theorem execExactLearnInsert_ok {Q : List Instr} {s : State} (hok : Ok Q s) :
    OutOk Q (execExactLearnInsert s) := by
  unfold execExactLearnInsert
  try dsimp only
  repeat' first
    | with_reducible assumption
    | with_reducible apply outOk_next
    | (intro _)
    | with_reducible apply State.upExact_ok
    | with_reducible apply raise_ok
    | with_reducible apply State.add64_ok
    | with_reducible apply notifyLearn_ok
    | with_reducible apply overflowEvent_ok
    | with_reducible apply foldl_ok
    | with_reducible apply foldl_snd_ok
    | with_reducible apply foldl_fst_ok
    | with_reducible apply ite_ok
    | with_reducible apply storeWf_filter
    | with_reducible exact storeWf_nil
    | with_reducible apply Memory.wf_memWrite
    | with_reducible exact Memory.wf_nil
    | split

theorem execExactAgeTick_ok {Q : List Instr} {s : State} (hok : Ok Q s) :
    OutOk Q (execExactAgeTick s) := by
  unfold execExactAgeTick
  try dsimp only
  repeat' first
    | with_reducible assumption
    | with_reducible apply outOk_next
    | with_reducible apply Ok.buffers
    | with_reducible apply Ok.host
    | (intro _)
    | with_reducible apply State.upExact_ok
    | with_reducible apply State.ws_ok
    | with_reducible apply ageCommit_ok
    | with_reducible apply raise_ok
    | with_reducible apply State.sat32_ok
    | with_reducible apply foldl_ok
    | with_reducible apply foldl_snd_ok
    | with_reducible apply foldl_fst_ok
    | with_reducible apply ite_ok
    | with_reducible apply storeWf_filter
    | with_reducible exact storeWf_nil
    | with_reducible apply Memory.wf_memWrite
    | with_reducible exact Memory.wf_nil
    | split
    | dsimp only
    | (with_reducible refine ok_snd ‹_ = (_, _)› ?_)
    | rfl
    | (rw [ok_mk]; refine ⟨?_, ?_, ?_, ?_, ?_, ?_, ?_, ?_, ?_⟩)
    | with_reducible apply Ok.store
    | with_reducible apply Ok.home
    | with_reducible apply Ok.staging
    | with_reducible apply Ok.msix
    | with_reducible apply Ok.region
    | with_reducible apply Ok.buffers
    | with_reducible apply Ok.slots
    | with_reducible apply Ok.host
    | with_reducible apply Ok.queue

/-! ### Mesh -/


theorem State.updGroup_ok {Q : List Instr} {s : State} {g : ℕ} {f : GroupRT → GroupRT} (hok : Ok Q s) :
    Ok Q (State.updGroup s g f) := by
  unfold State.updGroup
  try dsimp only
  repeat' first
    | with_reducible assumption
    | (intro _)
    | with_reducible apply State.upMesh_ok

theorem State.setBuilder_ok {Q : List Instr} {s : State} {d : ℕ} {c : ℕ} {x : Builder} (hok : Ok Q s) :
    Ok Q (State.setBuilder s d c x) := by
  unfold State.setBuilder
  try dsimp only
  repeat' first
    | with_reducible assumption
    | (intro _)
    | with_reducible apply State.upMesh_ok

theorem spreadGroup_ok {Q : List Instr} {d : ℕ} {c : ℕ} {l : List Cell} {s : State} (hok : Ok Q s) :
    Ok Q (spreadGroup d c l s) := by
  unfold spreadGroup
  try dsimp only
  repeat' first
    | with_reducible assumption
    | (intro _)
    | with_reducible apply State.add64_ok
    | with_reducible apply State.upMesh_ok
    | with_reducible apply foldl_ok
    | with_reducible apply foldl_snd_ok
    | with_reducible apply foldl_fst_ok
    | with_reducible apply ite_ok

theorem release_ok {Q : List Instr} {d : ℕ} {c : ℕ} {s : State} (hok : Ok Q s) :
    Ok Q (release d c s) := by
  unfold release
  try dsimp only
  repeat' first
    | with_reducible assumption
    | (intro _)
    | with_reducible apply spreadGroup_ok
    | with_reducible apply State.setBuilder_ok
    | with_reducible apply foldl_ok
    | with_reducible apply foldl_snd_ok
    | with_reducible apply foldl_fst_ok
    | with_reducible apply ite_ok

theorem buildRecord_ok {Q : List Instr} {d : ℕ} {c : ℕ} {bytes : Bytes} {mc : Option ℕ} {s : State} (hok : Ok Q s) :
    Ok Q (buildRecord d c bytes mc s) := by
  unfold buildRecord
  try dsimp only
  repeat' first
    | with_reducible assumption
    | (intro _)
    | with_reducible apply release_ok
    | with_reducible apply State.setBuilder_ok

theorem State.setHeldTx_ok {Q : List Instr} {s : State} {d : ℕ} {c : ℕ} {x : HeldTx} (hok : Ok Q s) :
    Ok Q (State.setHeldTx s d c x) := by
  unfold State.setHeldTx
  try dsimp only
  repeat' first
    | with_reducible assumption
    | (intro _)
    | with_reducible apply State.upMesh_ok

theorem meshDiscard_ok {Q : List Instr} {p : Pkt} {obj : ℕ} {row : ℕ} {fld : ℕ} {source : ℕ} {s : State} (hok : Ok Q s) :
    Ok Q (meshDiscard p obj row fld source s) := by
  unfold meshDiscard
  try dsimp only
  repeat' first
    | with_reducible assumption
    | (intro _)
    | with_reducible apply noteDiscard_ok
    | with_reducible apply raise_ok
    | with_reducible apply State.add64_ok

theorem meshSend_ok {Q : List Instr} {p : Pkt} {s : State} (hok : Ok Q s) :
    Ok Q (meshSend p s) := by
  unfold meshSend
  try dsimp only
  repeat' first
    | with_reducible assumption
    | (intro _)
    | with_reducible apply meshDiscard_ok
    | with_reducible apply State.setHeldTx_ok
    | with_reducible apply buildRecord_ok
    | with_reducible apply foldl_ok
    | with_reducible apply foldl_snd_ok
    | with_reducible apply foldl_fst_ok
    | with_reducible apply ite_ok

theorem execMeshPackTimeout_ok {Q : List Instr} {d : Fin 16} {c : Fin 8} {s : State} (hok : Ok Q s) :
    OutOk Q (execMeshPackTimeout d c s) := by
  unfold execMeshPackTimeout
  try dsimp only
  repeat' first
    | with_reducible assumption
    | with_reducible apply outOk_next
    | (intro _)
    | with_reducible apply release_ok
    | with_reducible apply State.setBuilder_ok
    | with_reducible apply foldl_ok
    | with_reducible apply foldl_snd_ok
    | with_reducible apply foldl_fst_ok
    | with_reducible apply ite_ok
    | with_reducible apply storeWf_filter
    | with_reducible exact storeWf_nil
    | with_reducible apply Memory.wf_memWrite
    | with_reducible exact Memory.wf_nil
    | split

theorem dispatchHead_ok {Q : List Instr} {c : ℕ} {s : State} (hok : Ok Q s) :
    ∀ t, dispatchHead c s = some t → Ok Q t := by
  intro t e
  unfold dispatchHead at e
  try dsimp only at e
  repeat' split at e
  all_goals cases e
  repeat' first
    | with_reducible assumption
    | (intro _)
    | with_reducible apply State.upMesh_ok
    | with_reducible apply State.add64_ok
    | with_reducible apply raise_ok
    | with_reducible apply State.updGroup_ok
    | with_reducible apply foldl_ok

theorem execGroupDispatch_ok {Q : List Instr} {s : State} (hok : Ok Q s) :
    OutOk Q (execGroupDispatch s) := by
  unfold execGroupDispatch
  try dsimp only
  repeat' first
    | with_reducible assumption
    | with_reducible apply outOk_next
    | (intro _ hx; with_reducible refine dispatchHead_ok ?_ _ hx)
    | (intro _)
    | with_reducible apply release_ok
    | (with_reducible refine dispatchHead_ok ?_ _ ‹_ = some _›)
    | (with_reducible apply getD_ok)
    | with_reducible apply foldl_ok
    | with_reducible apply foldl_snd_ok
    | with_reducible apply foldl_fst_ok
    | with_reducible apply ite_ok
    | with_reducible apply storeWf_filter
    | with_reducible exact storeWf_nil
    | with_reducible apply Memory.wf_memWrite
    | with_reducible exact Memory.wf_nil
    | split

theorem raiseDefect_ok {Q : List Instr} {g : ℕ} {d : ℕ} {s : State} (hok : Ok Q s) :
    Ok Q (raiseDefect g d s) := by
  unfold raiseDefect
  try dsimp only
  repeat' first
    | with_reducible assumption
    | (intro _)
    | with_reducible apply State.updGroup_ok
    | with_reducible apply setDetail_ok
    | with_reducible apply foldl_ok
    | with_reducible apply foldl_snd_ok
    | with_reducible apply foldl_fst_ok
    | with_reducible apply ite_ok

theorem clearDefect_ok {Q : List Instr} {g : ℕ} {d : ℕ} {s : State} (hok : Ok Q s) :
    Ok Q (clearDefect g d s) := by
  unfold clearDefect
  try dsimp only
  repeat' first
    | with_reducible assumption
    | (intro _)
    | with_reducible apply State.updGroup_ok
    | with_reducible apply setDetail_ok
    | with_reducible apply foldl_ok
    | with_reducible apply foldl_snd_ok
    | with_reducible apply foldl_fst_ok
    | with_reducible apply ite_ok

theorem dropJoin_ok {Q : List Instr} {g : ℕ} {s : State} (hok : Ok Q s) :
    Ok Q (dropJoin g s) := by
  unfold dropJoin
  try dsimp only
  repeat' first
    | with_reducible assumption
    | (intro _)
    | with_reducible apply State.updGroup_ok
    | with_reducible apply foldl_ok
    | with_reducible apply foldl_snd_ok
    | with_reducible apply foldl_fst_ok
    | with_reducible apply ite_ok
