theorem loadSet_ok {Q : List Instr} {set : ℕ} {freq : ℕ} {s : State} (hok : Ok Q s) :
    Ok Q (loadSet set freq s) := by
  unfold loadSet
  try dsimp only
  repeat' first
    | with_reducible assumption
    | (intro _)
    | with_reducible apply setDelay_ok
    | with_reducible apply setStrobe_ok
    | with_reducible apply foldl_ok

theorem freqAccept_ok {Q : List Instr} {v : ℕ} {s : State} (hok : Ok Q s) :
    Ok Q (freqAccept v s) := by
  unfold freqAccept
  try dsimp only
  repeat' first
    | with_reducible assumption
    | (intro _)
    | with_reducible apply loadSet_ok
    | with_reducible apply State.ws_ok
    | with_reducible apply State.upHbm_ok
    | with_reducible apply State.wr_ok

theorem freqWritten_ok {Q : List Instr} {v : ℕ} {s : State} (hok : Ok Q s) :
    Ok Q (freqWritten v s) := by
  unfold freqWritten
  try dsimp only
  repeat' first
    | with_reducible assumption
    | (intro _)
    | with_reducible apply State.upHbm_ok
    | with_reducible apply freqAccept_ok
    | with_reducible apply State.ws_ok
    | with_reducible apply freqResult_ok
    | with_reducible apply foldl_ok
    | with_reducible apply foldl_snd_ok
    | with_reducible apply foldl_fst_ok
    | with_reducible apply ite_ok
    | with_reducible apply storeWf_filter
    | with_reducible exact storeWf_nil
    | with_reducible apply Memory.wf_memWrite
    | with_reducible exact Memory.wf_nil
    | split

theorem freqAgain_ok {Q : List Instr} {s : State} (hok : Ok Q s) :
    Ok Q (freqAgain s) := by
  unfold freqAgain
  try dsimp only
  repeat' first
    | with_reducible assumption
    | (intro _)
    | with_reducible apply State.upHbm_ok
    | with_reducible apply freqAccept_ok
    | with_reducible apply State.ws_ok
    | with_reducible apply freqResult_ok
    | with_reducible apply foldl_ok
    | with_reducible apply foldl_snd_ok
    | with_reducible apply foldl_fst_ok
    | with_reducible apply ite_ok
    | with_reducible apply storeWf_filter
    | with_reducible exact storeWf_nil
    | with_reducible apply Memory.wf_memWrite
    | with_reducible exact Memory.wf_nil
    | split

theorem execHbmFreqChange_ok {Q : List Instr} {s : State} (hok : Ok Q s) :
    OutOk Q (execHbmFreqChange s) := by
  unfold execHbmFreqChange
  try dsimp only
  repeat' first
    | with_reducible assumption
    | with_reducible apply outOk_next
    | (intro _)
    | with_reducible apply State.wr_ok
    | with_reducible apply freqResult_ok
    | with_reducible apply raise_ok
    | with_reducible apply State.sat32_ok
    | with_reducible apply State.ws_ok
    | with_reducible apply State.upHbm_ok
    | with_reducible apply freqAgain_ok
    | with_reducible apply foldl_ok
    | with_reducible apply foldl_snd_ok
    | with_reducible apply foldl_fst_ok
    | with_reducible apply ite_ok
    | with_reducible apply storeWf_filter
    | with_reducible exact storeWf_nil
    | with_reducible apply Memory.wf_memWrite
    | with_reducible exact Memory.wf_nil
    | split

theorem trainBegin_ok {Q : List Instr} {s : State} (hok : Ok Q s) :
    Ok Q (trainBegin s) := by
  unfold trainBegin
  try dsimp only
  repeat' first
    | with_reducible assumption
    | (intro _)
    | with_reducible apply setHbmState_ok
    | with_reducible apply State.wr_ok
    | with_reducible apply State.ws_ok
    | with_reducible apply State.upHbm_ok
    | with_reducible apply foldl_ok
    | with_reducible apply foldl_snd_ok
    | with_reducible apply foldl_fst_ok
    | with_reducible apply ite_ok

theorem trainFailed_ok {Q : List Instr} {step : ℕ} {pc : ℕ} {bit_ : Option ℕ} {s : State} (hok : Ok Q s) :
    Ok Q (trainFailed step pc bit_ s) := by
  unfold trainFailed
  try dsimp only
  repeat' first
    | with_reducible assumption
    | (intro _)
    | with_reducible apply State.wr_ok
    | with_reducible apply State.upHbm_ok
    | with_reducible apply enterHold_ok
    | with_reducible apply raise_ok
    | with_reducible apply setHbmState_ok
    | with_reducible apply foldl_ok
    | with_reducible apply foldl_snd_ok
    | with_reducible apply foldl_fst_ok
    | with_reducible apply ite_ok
+--
[TASK GOAL]
Find every line in the records above that contains the word "source", and copy each one.

[ANSWER FOR THIS EXERCISE]
theorem meshDiscard_ok {Q : List Instr} {p : Pkt} {obj : ℕ} {row : ℕ} {fld : ℕ} {source : ℕ} {s : State} (hok : Ok Q s) :
    Ok Q (meshDiscard p obj row fld source s) := by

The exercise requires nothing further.